I'm trying to find a way to detect the pitches of fundamental
frequencies of harmonic content shown in log-scale FFTs. Basically,
all I have is the log-scale FFTs of bits of sound which may or may not
contain harmonic content, and I want the output to look like the
result of cepstral analysis. This is what it looks like
http://photosounder.com/misc/comp.dsp_fig1.png (and from such an input
ideally the result would be a fairly sharp peak in the place of the
leftmost peak, surrounded by noise)
Because in log frequency scale harmonics have a spacing that is
independent from their fundamental frequency (i.e. the distance
between the Nth harmonic and the N+1th harmonic is always the same) I
thought a great way to get to what I want would be to convolve the log-
FFT with a kernel that would somehow stack up all the harmonic peaks
on top of each other and leave the surroundings clean. However I
really don't have any idea how to come up with such a kernel. I
already tried cross-correlating with a series of peaks similar to the
figure above but as one might expect all I obtained was a wide and
blurry mess. It don't _have_ to solve it using convolution, I'm open
to any alternative, it just seems to me like there would be such a
convolution kernel that would give me what I want.

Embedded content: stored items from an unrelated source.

/-- Free a tree (R340). -/
def freeTree (s : State) (e : TEnt) : State :=
  let s1 := abortOpen s e none
  let s2 := (treeAt s1 e).bars.foldl (barUpdate true) s1
  let s3 := freeSlots s2 e
  setTree (writeEnt s3 { readEnt s3 e.part e.idx with st := 5 }) e Tree.empty

/-! ## Pulling (R325, R326, R328) -/

/-- An element in an accumulator: value, present bit with PI and NI, count. -/
structure TEl where
  v : Nat
  st : Nat
  cnt : Nat
  deriving DecidableEq, Repr

def pinf : Nat := 0x7F800000
def ninf : Nat := 0xFF800000

/-- Leaf (R326). -/
def leafEl (op fmt skip x : Nat) : TEl :=
  if fmt = 11 then ⟨if op = 0 then wrap 64 (sgn 32 x) else x, 1, 1⟩
  else
    let f := decodeEl fmt x
    if skip ≠ 0 ∧ f = .nan then ⟨0, 0, 0⟩
    else
      let v := (roundTo false 0 f 0 0).1
      ⟨v, 1 + 2 * b2n (v == pinf) + 4 * b2n (v == ninf), 1⟩

/-- Combine (R326). -/
def combineEl (op fmt : Nat) (a b : TEl) : TEl :=
  if b.st % 2 = 0 then a
  else if a.st % 2 = 0 then b
  else if fmt = 11 then
    let v := match op with
      | 0 => (a.v + b.v) % 2 ^ 64
      | 1 => if sgn 32 a.v < sgn 32 b.v then b.v else a.v
      | 2 => if sgn 32 b.v < sgn 32 a.v then b.v else a.v
      | 3 => a.v &&& b.v
      | 4 => a.v ||| b.v
      | _ => a.v ^^^ b.v
    ⟨v, 1, a.cnt + b.cnt⟩
  else
    let v := if op = 0 then (roundTo false 0 ((decodeEl 0 a.v).add false (decodeEl 0 b.v)).1 0 0).1 else minMaxF false 0 (op == 1) a.v b.v
    ⟨v, a.st ||| b.st ||| (2 * b2n (v == pinf) + 4 * b2n (v == ninf)), a.cnt + b.cnt⟩

/-- Final (R326). -/
def finalEl (op fmt : Nat) (a : TEl) : Nat :=
  if a.st % 2 = 0 then (if fmt = 11 then 0 else (fmtOf fmt).nan)
  else if fmt = 11 then (if op = 0 then wrap 32 (clamp (-(2 ^ 31)) (2 ^ 31 - 1) (sgn 64 a.v)) else a.v)
  else (roundTo false fmt (decodeEl 0 a.v) 0 0).1

/-- Elements of a segment, and the width of the accumulator form (R326, R343). -/
def TEnt.els (e : TEnt) : Nat := 2 ^ e.segl * 8 / max 1 (fmtWidth e.fmt)
def TEnt.accW (e : TEnt) : Nat := if e.op = 0 ∧ e.fmt = 11 then 64 else 32

/-- Bytes of an accumulator (R343). -/
def TEnt.accBytes (e : TEnt) : Nat := if e.op ≤ 5 then e.els * e.accW / 8 else 2 ^ e.segl

def TNode.el (e : TEnt) (r : TNode) (j : Nat) : TEl := ⟨elem r.acc e.accW j, elem r.est 4 j, elem r.counts 32 j⟩
def TNode.setEls (e : TEnt) (r : TNode) (l : List TEl) : TNode :=
  { r with acc := packL e.accW (l.map (·.v)), est := packL 4 (l.map (·.st)), counts := packL 32 (l.map (·.cnt)) }

/-- Combine a child's elements into an accumulator, from element EC on and below element `lim`. -/
def pullEls (e : TEnt) (r : TNode) (lim : Nat) (child : Nat → TEl) : TNode :=
  r.setEls e ((List.range e.els).map (fun j => if j < r.ec ∨ lim ≤ j then r.el e j else combineEl e.op e.fmt (r.el e j) (child j)))

def isSketch (op : Nat) : Bool := decide (7 ≤ op) && decide (op ≤ 9)

/-- What a pull brings: the child's contributors, label, whole data and, for the element operators, its elements. -/
structure TIn where
  cnt : Nat
  lab : Label
  data : Nat
  el : Nat → TEl

/-- The accumulator after a child has been pulled in full, and the next entropy draw. -/
def pullInto (e : TEnt) (r : TNode) (i : TIn) (fresh : Nat) : TNode × Nat :=
  let r1 := { r with cnt := r.cnt + i.cnt, lab := r.lab ||| i.lab }
  if e.op ≤ 5 then ({ pullEls e r e.els i.el with cnt := r1.cnt, lab := r1.lab }, fresh)
  else if e.op = 6 then ({ r1 with acc := if r.cnt = 0 then i.data else r.acc }, fresh)
  else
    let (a, f) := routerMerge (e.op - 6) (if r.cnt = 0 then none else some r.acc) i.data fresh
    ({ r1 with acc := a }, f)

/-- Has node k a contributor of segment n below it? Fuel: the depth of the shape. -/
def hasBelow (e : TEnt) (h : Shape) (n : Nat) : Nat → Nat → Bool
  | 0, _ => false
  | f + 1, k => (h.kids k).any (fun c => match c.2 with
    | .mem i => contributes e h n i
    | .node j => hasBelow e h n f j)

def isAbsent (e : TEnt) (h : Shape) (n : Nat) : TKid → Bool
  | .mem i => !contributes e h n i
  | .node j => !hasBelow e h n h.ncnt j

/-- Absent children pass at once (R325): the index of the first that does not, from a given one. -/
def passAbsent (e : TEnt) (h : Shape) (n : Nat) : List TKid → Nat
  | [] => 0
  | c :: cs => if isAbsent e h n c then passAbsent e h n cs + 1 else 0

/-- NEXT after the absent children, and D when no child is left. -/
def skipOn (e : TEnt) (h : Shape) (r : TNode) : TNode :=
  let o := h.order r.node
  let nx := r.next + passAbsent e h r.seg (o.drop r.next)
  { r with next := nx, done := decide (o.length ≤ nx) }
def stepOn (e : TEnt) (h : Shape) (r : TNode) : TNode := skipOn e h { r with next := r.next + 1, ec := 0 }

/-- The unpulled post of member i for segment n. -/
def Tree.postOf (t : Tree) (s : State) (h : Shape) (n i : Nat) : Option TPost :=
  t.posts.find? (fun p => p.seg == n && !p.pulled && memberOf s h p.core == some i)

/-- A post whose bytes have all been pulled completes (R335). -/
def pulledPost (s : State) (e : TEnt) (p : TPost) : State :=
  let t := treeAt s e
  onCmd (setTree s e { t with
    posts := t.posts.filter (fun x => x != p), noprov := if p.prov then t.noprov else p.seg :: t.noprov.filter (· != p.seg) })
    p.core p.ctx p.tag (fun v c => endCmd v c none none)

def postIn (e : TEnt) (p : TPost) : TIn :=
  ⟨1, p.lab, p.data, fun j => leafEl e.op e.fmt e.skip (elem p.data (fmtWidth e.fmt) j)⟩
def nodeIn (e : TEnt) (r : TNode) (l : Label) : TIn := ⟨r.cnt, l, r.acc, r.el e⟩

/-- The label with which a child's flits reach a node, none when the release gate refuses them (R353). -/
def crossing (s : State) (e : TEnt) (h : Shape) (k j : Nat) (l : Label) : Option Label :=
  if h.pkg j = h.pkg k ∨ h.pkg j ≠ s.dev.pod.toNat then some l else gate s e.part l (.peer (h.pkg k) e.part)

/-- Data of a tree or a multicast leaves for an endpoint of another package under a label, as flits of class 3 (R353, R469, R527).
No rule lays out their payload: the model's carry 224 bytes each (log 20). One whose port is not up is lost; the failure of its
link freezes the tree (R354). -/
def treeFlits (part dst src : Nat) (l : Label) : Nat → Nat → State → State
  | 0, _, s => s
  | k + 1, v, s => treeFlits part dst src l k (v >>> 1792)
      ((sendFlit s ⟨0, BitVec.ofNat 20 dst, BitVec.ofNat 20 src, BitVec.ofNat 15 ((3 <<< 9) + (part <<< 11)), 0, leBytes 224 v, l, 0⟩).getD s)

/-- Node j's row goes to the package of node k (R315, R353). -/
def sendRow (s : State) (e : TEnt) (h : Shape) (j k : Nat) (l : Label) (v : Nat) : State :=
  if h.pkg j = h.pkg k ∨ h.pkg j ≠ s.dev.pod.toNat then s
  else treeFlits e.part (256 * h.pkg k + h.rtr k % 128) (256 * h.pkg j + h.rtr j % 128) l (divUp (2 ^ e.segl) 224) v s

/-- Does a pull of node k wait because the node that would hold the partial is on a die without a staging ring (R322)? -/
def ringless (s : State) (e : TEnt) (h : Shape) (k : Nat) : Bool :=
  noRing s (h.rtr k) || (isSketch e.op && h.lv k == 0 && noRing s (h.rtr (ndPn (h.node k))))

/-- What the child that node k is to pull next brings, when it is there and the gate lets it reach the node. -/
def nextIn (s : State) (e : TEnt) (h : Shape) (r : TNode) : Option TIn :=
  let t := treeAt s e
  match (if r.done ∨ ringless s e h r.node then none else (h.order r.node)[r.next]?) with
  | none => none
  | some (.mem i) => ((t.postOf s h r.seg i).filter (fun p => carries s e p.core)).map (postIn e)
  | some (.node j) =>
    let c := t.recAt j r.seg
    if c.done then (crossing s e h r.node j c.lab).map (nodeIn e c) else none

/-- A pull that a freeze stops at a flit of 256 bytes (R341, R343, R527): how many it had moved is open (log 6). A sketch is no
row of elements. -/
def stopPull (e : TEnt) (h : Shape) (s : State) (k n : Nat) : State :=
  let r := skipOn e h ((treeAt s e).recAt k n)
  match (if isSketch e.op then none else nextIn s e h r) with
  | none => s
  | some i =>
    let (s1, x) := draw s
    let ec := max r.ec (x % divUp (2 ^ e.segl) 256 * (2048 / max 1 (fmtWidth e.fmt)))
    let r1 := if e.op ≤ 5 then pullEls e r ec i.el else { r with acc := i.data % 2 ^ (ec * fmtWidth e.fmt) }
    if ec = r.ec ∨ (e.op = 6 ∧ r.cnt ≠ 0) then s1
    else setTree s1 e ((treeAt s1 e).setRec { r1 with ec := ec, lab := r.lab ||| i.lab })

/-- cl.frz (R341): every pull in progress stops at its flit. -/
def freezePulls (s : State) (e : TEnt) : State :=
  if e.op = 10 then s
  else
    let h := entShape s e
    ([e.cur, e.cur + 1].filter ((treeAt s e).isOpen e)).foldl (fun u n => (List.range e.ncnt).foldl (fun v k => stopPull e h v k n) u) s

/-- The row of node j of another package, under the label with which it came: done, its bytes and counts free values (log 33). -/
def strangeRow (s : State) (e : TEnt) (n j : Nat) (l : Label) : State :=
  let (s1, acc) := freeBytes s e.accBytes
  let (s2, est) := freeBytes s1 (e.els / 2)
  let (s3, counts) := freeBytes s2 (4 * e.els)
  let (s4, cnt) := draw s3
  let t := (treeAt s4 e).setRec { TNode.new j n with done := true, lab := l, acc := acc, est := est, counts := counts, cnt := cnt }
  setTree s4 e { t with noprov := n :: t.noprov.filter (· != n) }

/-- Does node k of another package pull a node of this one? -/
def sendsTo (s : State) (h : Shape) (k : Nat) : Bool :=
  h.pkg k != s.dev.pod.toNat && (h.kids k).any (fun c => match c.2 with
    | .node i => h.pkg i == s.dev.pod.toNat
    | .mem _ => false)

/-- A node of another package that pulls one of this package also pulls one of another: what comes to it there, and when, is not seen here. Its row is taken to be
there when the node asks for it, with free values and a free label within the tree's PERM (DEDUCED, log 33). -/
def elsewhere (s : State) (e : TEnt) (n j : Nat) : State :=
  let (s1, x) := draw s
  strangeRow s1 e n j (BitVec.ofNat 32 x &&& BitVec.ofNat 32 e.perm)

/-- A top node of another package that is done delivers to the members outside this package itself. -/
def doneAway (s : State) (e : TEnt) (h : Shape) (r : TNode) (t : Tree) : Tree :=
  if r.done ∧ r.node = h.top ∧ h.pkg h.top ≠ s.dev.pod.toNat then (List.range e.mcnt).foldl (fun (u : Tree) i =>
    if mbEp (h.mems.getD i 0) / 256 ≠ s.dev.pod.toNat ∧ receives e h r.seg i then u.markDeliv e r.seg i else u) t
  else t

/-- One pull of node k for segment n: the next child that is not absent, in full (R325, R341); none when it has to wait.
A quad node of a sketch tree hands each summary to its parent's accumulator (R328, R371). -/
def pullOne (s : State) (e : TEnt) (h : Shape) (k n : Nat) : Option State :=
  let t := treeAt s e
  let r := skipOn e h (t.recAt k n)
  let put (u : State) (x : TNode) : State := setTree u e (doneAway s e h x ((treeAt u e).setRec x))
  if (t.recAt k n).done ∨ ringless s e h k then none
  else if r.done then some (put s r)
  else match (h.order k)[r.next]? with
    | none => none
    | some (.mem i) =>
      match (t.postOf s h n i).filter (fun p => carries s e p.core) with
      | none => none
      | some p =>
        if isSketch e.op ∧ h.lv k = 0 then
          let par := ndPn (h.node k)
          let q := skipOn e h (t.recAt par n)
          if (h.order par)[q.next]? = some (.node k) then
            let (q1, f) := pullInto e q (postIn e p) s.fresh
            some (pulledPost (put (put { s with fresh := f } q1) (stepOn e h r)) e p)
          else none
        else
          let (r1, f) := pullInto e r (postIn e p) s.fresh
          some (pulledPost (put { s with fresh := f } (stepOn e h r1)) e p)
    | some (.node j) =>
      let c := t.recAt j n
      if ¬c.done then (if h.pkg j ≠ s.dev.pod.toNat ∧ sendsTo s h k then some (elsewhere s e n j) else none)
      else match crossing s e h k j c.lab with
        | none => some (advanceTree 3 (abortSeg (countRefusal s e.part c.lab) e n none) e.part e.idx)
        | some l =>
          if isSketch e.op ∧ h.lv j = 0 then some (put s (stepOn e h r))
          else
            let (r1, f) := pullInto e r (nodeIn e c l) s.fresh
            some (put (sendRow { s with fresh := f } e h j k l c.acc) (stepOn e h r1))

/-! ## Exchange (R349, R350) -/

/-- A layout's fields, from its registers after the first: mesh sizes, T, and per dimension S, source and destination
codes. -/
def meshOf (geo : List Word) (d : Nat) : Nat := bits (geo.getD 0 0).toNat (16 * d + 15) (16 * d)
def dimsOf (geo : List Word) : Nat := (geo.getD 1 0).toNat % 8
def dimS (geo : List Word) (t : Nat) : Nat := bits (geo.getD (2 + t) 0).toNat 31 0
def dimSrc (geo : List Word) (t : Nat) : Nat := bits (geo.getD (2 + t) 0).toNat 34 32
def dimDst (geo : List Word) (t : Nat) : Nat := bits (geo.getD (2 + t) 0).toNat 38 36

As for the characteristics of what it would be used for, it might be
on any type of input sound really. The log-FFT might represent 30
oboes playing simultaneously, or just a bunch of noise, or some
anharmonic sound like a bell (which "pitch" I don't want to detect).
Ultimately I don't even need to isolate and determine precisely how
many different discrete fundamental pitches are present, it's more
about getting a cepstral visualisation. Also I don't necessarily have
access to the original sound nor the original linear-scale FFT, so
really all I have to base the analysis from is log-scale FFTs.
Thanks in advance,
Michel Rouzic